In partnership with the Alzheimer Society of Montreal, the MMFA developed a program for individuals with dementia and their caregivers modeled on the Meet Me at MoMA program at the Museum of Modern Art in New York. Today, the program continues with four other organizations participating.

2011

Through the generous gifts of Michel de la Chenelière, the MMFA began expansion of its educational spaces. The museum now has the largest educational complex in North America, with a total of 3,588 square meters of space and 17 full-time staff currently; 25–30 part-time educators, depending on the season; and more than 150 volunteer docents.

2013–14

With the Michaëlle Jean Foundation, the MMFA created “The 4th Wall” project with eight emerging artists from Montreal’s Black communities. In our studios, the artists created works that confronted clichés, denounced racial discrimination in urban settings, and interrogated the representation and construction of identity, women’s rights, and intercultural relations while reminding us of universal values like justice, beauty, liberty, spirituality, and the march of history.

2014

In a partnership with the Douglas Mental Health University Institute, the museum used a certified art therapist for the first time, designing a museum activity for patients with eating disorders. The Douglas Institute research team and Concordia University’s art therapy graduate program have helped the museum empirically measure the benefits of an arts-related program in the context of mental health. The project is ongoing.

2014

The MMFA began working with Ste-Justine Hospital on its arts initiative that helps young patients with mental health issues. “Espace Transition” uses drama, circus arts, music, and now visual arts at the MMFA to help youth integrate into social groups, such as arts professionals, non-patients in their age range, and the general public. The program is ongoing.

2014

An education officer for well-being was hired to develop programs for people on the autism spectrum.

2016

Informed by the Michaëlle Jean Foundation and the Institute for Research and Education, “The Art of Inclusion: Muslim Youth Take the Lead” featured 10 young artists whose work conveyed ideas about enhancing the integration of Muslim youth in Quebec and Canadian society.

2017

The MMFA hired a full-time art therapist and opened an Art Hive. (See p. 32 for more detail.)

2018

The MMFA Art and Health Advisory Committee formed.
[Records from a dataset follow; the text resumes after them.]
/-! ## Witnesses: for each obligation with hypotheses, states and operands that meet them, at the edges of its clauses -/

/-- A Running core about to execute `STO 5` at offset 4, with something in every part of the machine. -/
def sample : State :=
  { State.reset with
    running := true, pc := 4, acc := 0x12345678, ix := ⟨0xFFFD, 2, 1, 0⟩, rtc := 9, icount := 41
    mem := ⟨[(4, 0x40000005), (100, 0x40002666), (65535, 0xFFFF0000)], [(4095, 1)]⟩
    drum := ⟨[(0, 7), (4095, 8)], [], [], [], [], [(1, 2)]⟩
    chan := ⟨true, false, false, true, false, true⟩
    lg := ⟨true, true, 10, 10, 3⟩ }

/-- The invariant of the sample, and of the state its step leads to. -/
theorem witness_EveryStepKeepsInvariant : sample.inv = true ∧ (nextOf (step sample)).map State.inv = some true := by decide

theorem witness_PowerOnMeetsInvariant : sample.mem.wf = true ∧ (State.powerOn sample.mem).inv = true := by decide

theorem witness_MemoryReadsWhatWasWritten :
    sample.mem.wf = true ∧ memRead .bank2 4 (memWrite .bank2 4100 9 sample) = 9 ∧
      memRead .bank2 4095 (memWrite .bank2 4100 9 sample) = 1 ∧
      memRead .bank1 4 (memWrite .bank2 4100 9 sample) = 0x40000005 := by decide

theorem witness_IgnoredBitsTakeNoPart :
    (0x903F0064#32 : Word) &&& 0x7FC0FFFF = 0x10000064#32 &&& 0x7FC0FFFF ∧
      fetchWord (sample.withFetchWord 32 0x903F0064) &&& 0x7FC0FFFF = fetchWord (sample.withFetchWord 32 0x10000064) &&& 0x7FC0FFFF ∧
      (sample.withFetchWord 32 0x903F0064).running = true := by decide

theorem witness_HalvesAreIndependent :
    leftHalf 0x12340000 = leftHalf 0x12345678 ∧ leftHalf 0x8000FFFF = leftHalf 0x80000000 ∧
      rightHalf 0x12345678 = rightHalf 0xFFFF5678 ∧ rightHalf 0x0000FFFF = rightHalf 0x7FFFFFFF := by decide

theorem witness_FractionConversionTruncates :
    fromFraction 1 = 0x7FFF ∧ fromFraction (-1) = 0x8000 ∧
      ((-1 : Rat) < -(32767 / 32768) ∧ (-(32767 / 32768) : Rat) < 1) ∧ fromFraction (-(32767 / 32768)) = 0x8000 ∧
      ((-1 : Rat) < 65535 / 65536 ∧ (65535 / 65536 : Rat) < 1) ∧ fromFraction (65535 / 65536) = 0x7FFF := by decide +kernel

theorem witness_OnlyZeroHasTwoPatterns :
    (0x0001#16 ≠ 0x0000#16 ∧ 0x0001#16 ≠ 0xFFFF#16) ∧ frac 0x0000 = frac 0xFFFF ∧ frac 0x7FFF = frac 0x7FFF := by
  decide +kernel

theorem witness_InRangeSumIsExact :
    (frac 0x4000 + frac 0x3FFF = 32767 / 32768 ∧ add1c 0x4000 0x3FFF = 0x7FFF) ∧
      (frac 0x8000 + frac 0xFFFF = -(32767 / 32768) ∧ add1c 0x8000 0xFFFF = 0x8000) ∧ add1c 0 0 = 0x0000 := by
  decide +kernel

theorem witness_HalfShiftsAreLogical :
    16 ≤ 16 ∧ shl16 0xFFFF 16 = 0 ∧ shl16 0xFFFF 15 = 0x8000 ∧ shr16 0xFFFF 16 = 0 ∧ shr16 0xFFFF 15 = 1 := by decide

theorem witness_StepRunsDecodedInstruction :
    State.reset.running = false ∧
      (sample.running = true ∧ decode (fetchWord sample) = .instr (.sto .none .bank1 5) ∧
        (nextOf (exec (.sto .none .bank1 5) sample)).isSome = true) ∧
      decode (fetchWord (sample.withFetchWord 32 0x1F000000)) = .unrecognised 1 15 := by decide

theorem witness_EveryRunningStepIsCounted :
    nextOf (step State.reset) = some State.reset ∧ sample.running = true ∧
      (nextOf (step sample)).map State.icount = some 42 := by decide

theorem witness_OnlyTheTickMovesTheClock :
    (nextOf (step sample)).map State.rtc = some 9 ∧
      ((∀ n, HostOp.pollAndClear ≠ .tick n) ∧ (∀ e, HostOp.pollAndClear ≠ .tickRealTimeClock e) ∧
        HostOp.pollAndClear ≠ .reset) ∧
      decode (fetchWord (sample.withFetchWord 32 0x70007000)) = .instr (.rdf .none 0x7000) ∧
      ioAddr .none 0x7000 sample ≠ 0x7001 :=
  ⟨by decide, ⟨fun _ h => (by cases h), fun _ h => (by cases h), by decide⟩, by decide, by decide⟩

theorem witness_OnlyBranchesLeaveTheLine :
    takesBranch (.bnz .none .bank2 7) (core 20 0xFFFFFFFF) = false ∧ takesBranch (.tix .x2 .bank2 7) sample = false ∧
      pcAfter 0x61008007 (core 20 0xFFFFFFFF) = some (21, .bank1) ∧ pcAfter 0x63C08007 sample = some (5, .bank1) ∧
      ((∀ w a b, HostOp.pollAndClear ≠ .loadProgram w a b) ∧ HostOp.pollAndClear ≠ .reset) :=
  ⟨by decide, by decide, by decide, by decide, ⟨fun _ _ _ h => (by cases h), by decide⟩⟩

theorem witness_StoredWordIsFetchedNext :
    sample.mem.wf = true ∧ sample.running = true ∧ Bank.bank1 = sample.pcBank ∧
      decode (fetchWord sample) = .instr (.sto .none .bank1 5) ∧
      effAddr .none .bank1 5 sample = slotOf .bank1 ((sample.pc + 1#15).toNat : Int) := by decide

theorem witness_OnlyStoresChangeMemory :
    storesInBank (.lda .x0 .bank1 100) = false ∧ (nextOf (exec (.lda .x0 .bank1 100) sample)).isSome = true ∧
      writesIo (.sto .none .bank1 5) = false ∧ (nextOf (exec (.sto .none .bank1 5) sample)).isSome = true := by decide
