-- ==== Sys2Proof/Machine/Core.lean ====
section
/-! DEFINITION. The machine as the host takes it. -/

def Sys2Proof.core : Host.Core :=
  { State := Sys2Proof.Machine.State, Fault := Sys2Proof.Machine.Fault, Refusal := Sys2Proof.Machine.Refusal,
    step := Sys2Proof.Machine.step, reset := Sys2Proof.Machine.State.reset }
end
It is composed of experts in health, art therapy, research, and the arts to support the museum’s art and wellness initiatives.

2019

In partnership with Médecins Francophones du Canada, the MMFA begins the “Museum Prescription” program.

Resources

Lois H. Silverman, The Social Work of Museums, 2010

Gwen Baddeley, Laura Evans, Marilyn Lajeunesse, and Stephen Legari, “Body Talk: Examining a Collaborative Multiple-Visit Program for Visitors with Eating Disorders,” Journal of Museum Education, 2017 tandfonline.com/doi/full/10.1080/10598650.2017.1379278 

Lea Thaler, et al. “An Adjunctive, Museum-Based Art Therapy Experience in the Treatment of Women with Severe Eating Disorders,” The Arts in Psychotherapy, 2017 sciencedirect.com/science/article/abs/pii/S0197455617300126


Marilyn Lajeunesse is the educational programs officer–adults and community groups and Stephen Legari is the educational programs officer–art therapy at the Montreal Museum of Fine Arts.